== WORK INSTRUCTIONS ==
Below are some entries. Copy each line in them that holds "spare".

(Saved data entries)
/-- F2I (R246). -/
def f2i (u : Bool) (r : Rnd) (a : Word) : Word × BitVec 5 :=
  let (v, g) := if u then toIntIn r 0 (2 ^ 32 - 1) (fp32.decode a.toNat)
    else toIntIn r (-(2 ^ 31)) (2 ^ 31 - 1) (fp32.decode a.toNat)
  (BitVec.ofInt 32 v, g)

/-- An integer as an exact value. -/
def ofIntFv (x : Int) : FV := .fin (decide (x < 0)) x.natAbs 0

/-- I2F (R246). -/
def i2f (u : Bool) (r : Rnd) (a : Word) : Word × BitVec 5 :=
  let (n, g) := fp32.encode r false (ofIntFv (if u then (a.toNat : Int) else a.toInt))
  (BitVec.ofNat 32 n, g)

/-- FCLASS (R249). -/
def fclass (a : Word) : Word :=
  let bitNo := match fp32.decode a.toNat with
    | .nan => 8
    | .inf n => if n then 0 else 7
    | .fin n m _ =>
      if m = 0 then (if n then 3 else 4)
      else if m < 2 ^ 23 then (if n then 2 else 5)
      else (if n then 1 else 6)
  BitVec.ofNat 32 (2 ^ bitNo)

/-- Two packed elements computed each for itself (R245). -/
def packedF (f : Nat → Nat → Nat → Nat × BitVec 5) (a b c : Word) : Word × BitVec 5 :=
  let e0 := f (elem16 a 0).toNat (elem16 b 0).toNat (elem16 c 0).toNat
  let e1 := f (elem16 a 1).toNat (elem16 b 1).toNat (elem16 c 1).toNat
  (BitVec.ofNat 16 e1.1 ++ BitVec.ofNat 16 e0.1, e0.2 ||| e1.2)

/-- The format of a packed instruction (R245). -/
def half (bf : Bool) : FFmt := if bf then bf16 else fp16

/-- The binary format of a CVT code; INT8 has none. -/
def cvtFfmt : CvtFmt → Option FFmt
  | .f32 => some fp32 | .f16 => some fp16 | .bf16 => some bf16 | .e5m2 => some e5m2 | .e4m3 => some e4m3 | .s8 => none

/-- The width of an element of a CVT format (R247). -/
def cvtWidth : CvtFmt → Nat
  | .f32 => 32 | .f16 => 16 | .bf16 => 16 | .e5m2 => 8 | .e4m3 => 8 | .s8 => 8

/-- The elements of a lane (R247). -/
def cvtElems (f : CvtFmt) : Nat := 32 / cvtWidth f

/-- The value of an element (R247). -/
def cvtValue (f : CvtFmt) (n : Nat) : FV :=
  match cvtFfmt f with
  | some g => g.decode n
  | none => ofIntFv (BitVec.ofNat 8 n).toInt

/-- An element of an exact value (R26, R247). -/
def cvtCode (f : CvtFmt) (r : Rnd) (sat : Bool) (x : FV) : Nat × BitVec 5 :=
  match cvtFfmt f with
  | some g => g.encode r sat x
  | none => let (v, k) := toIntIn r (-128) 127 x; ((BitVec.ofInt 8 v).toNat, k)

/-- CVT of one lane (R247): `d` is the old destination. -/
def cvt (elem : BitVec 2) (sat : Bool) (r : Rnd) (dst src : CvtFmt) (a d : Word) : Word × BitVec 5 :=
  let js := elem.toNat % cvtElems src
  let jd := elem.toNat % cvtElems dst
  let (n, g) := cvtCode dst r sat (cvtValue src (a.toNat / 2 ^ (cvtWidth src * js) % 2 ^ cvtWidth src))
  let lo := cvtWidth dst * jd
  (BitVec.ofNat 32 (d.toNat % 2 ^ lo + n * 2 ^ lo + d.toNat / 2 ^ (lo + cvtWidth dst) * 2 ^ (lo + cvtWidth dst)), g)

/-- The magnitude of an E2M1 code in halves (R29). -/
def e2m1Half : Nat → Nat
  | 0 => 0 | 1 => 1 | 2 => 2 | 3 => 3 | 4 => 4 | 5 => 6 | 6 => 8 | _ => 12

/-- The E2M1 code nearest to a magnitude m × 2^e, ties to the code with bit 0 clear, above 6 giving 6 (R31); and whether
it is exact. -/
def e2m1Nearest (m : Nat) (e : Int) : Nat × Bool :=
  -- compare in quarters: 4 × value against the midpoints of neighbours, each in quarters
  let num := m * 2 ^ (e + 400).toNat * 4
  let unit := 2 ^ 400
  let ge := fun q : Nat => decide (num ≥ q * unit)
  let gt := fun q : Nat => decide (num > q * unit)
  let c := if !gt 1 then 0 else if !ge 3 then 1 else if !gt 5 then 2 else if !ge 7 then 3 else if !gt 10 then 4
    else if !ge 14 then 5 else if !gt 20 then 6 else 7
  (c, num == 2 * e2m1Half c * unit)

/-- One E2M1 block: 32 codes, scale, spare and flags (R31). -/
structure Block where
  codes : List Nat
  scale : Nat
  spare : Nat
  flags : BitVec 5
  deriving DecidableEq, Repr

/-- The magnitude of a finite FP32 code as a comparable number (its code without the sign). -/
def absCode (x : Word) : Nat := x.toNat % 2 ^ 31

/-- The first place of a value in a list. -/
def firstIdx {α : Type} [DecidableEq α] (x : α) : List α → Nat
  | [] => 0
  | y :: ys => if y = x then 0 else firstIdx x ys + 1

/-- QUANT's block of 32 values (R31). -/
def quantBlock (xs : List Word) : Block :=
  if xs.any (fun x => absCode x ≥ fp32.topCode) then ⟨xs.map fun _ => 0, 0xFF, 0x7F, flInvalid⟩
  else
    let amax := (xs.map absCode).foldl max 0
    if amax = 0 then ⟨xs.map fun _ => 0, 127, 0, 0⟩
    else
      let lg := match fp32.decode amax with
        | .fin _ m e => (Nat.log2 m : Int) + e
        | _ => 0
      let e := max (lg - 2) (-127)
      let j := firstIdx amax (xs.map absCode)
      let one := fun (p : Word × Nat) =>
        match fp32.decode p.1.toNat with
        | .fin n m k =>
          if p.2 = j then (8, true)
          else let (c, ex) := e2m1Nearest m (k - e); (if c = 0 then 0 else (if n then 8 + c else c), ex)
        | _ => (0, true)
      let rs := (xs.zip (List.range xs.length)).map one
      let sp := match fp32.decode (xs.getD j 0).toNat with
        | .fin n m k => e4m3.encode .rn false (.fin n m (k - e))
        | _ => (0, 0)
      ⟨rs.map (·.1), (e + 127).toNat, sp.1, fl (rs.any (fun r => !r.2) || sp.2.getLsbD 4) flInexact⟩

== TASK SOLUTION ==
/-- One E2M1 block: 32 codes, scale, spare and flags (R31). -/
  spare : Nat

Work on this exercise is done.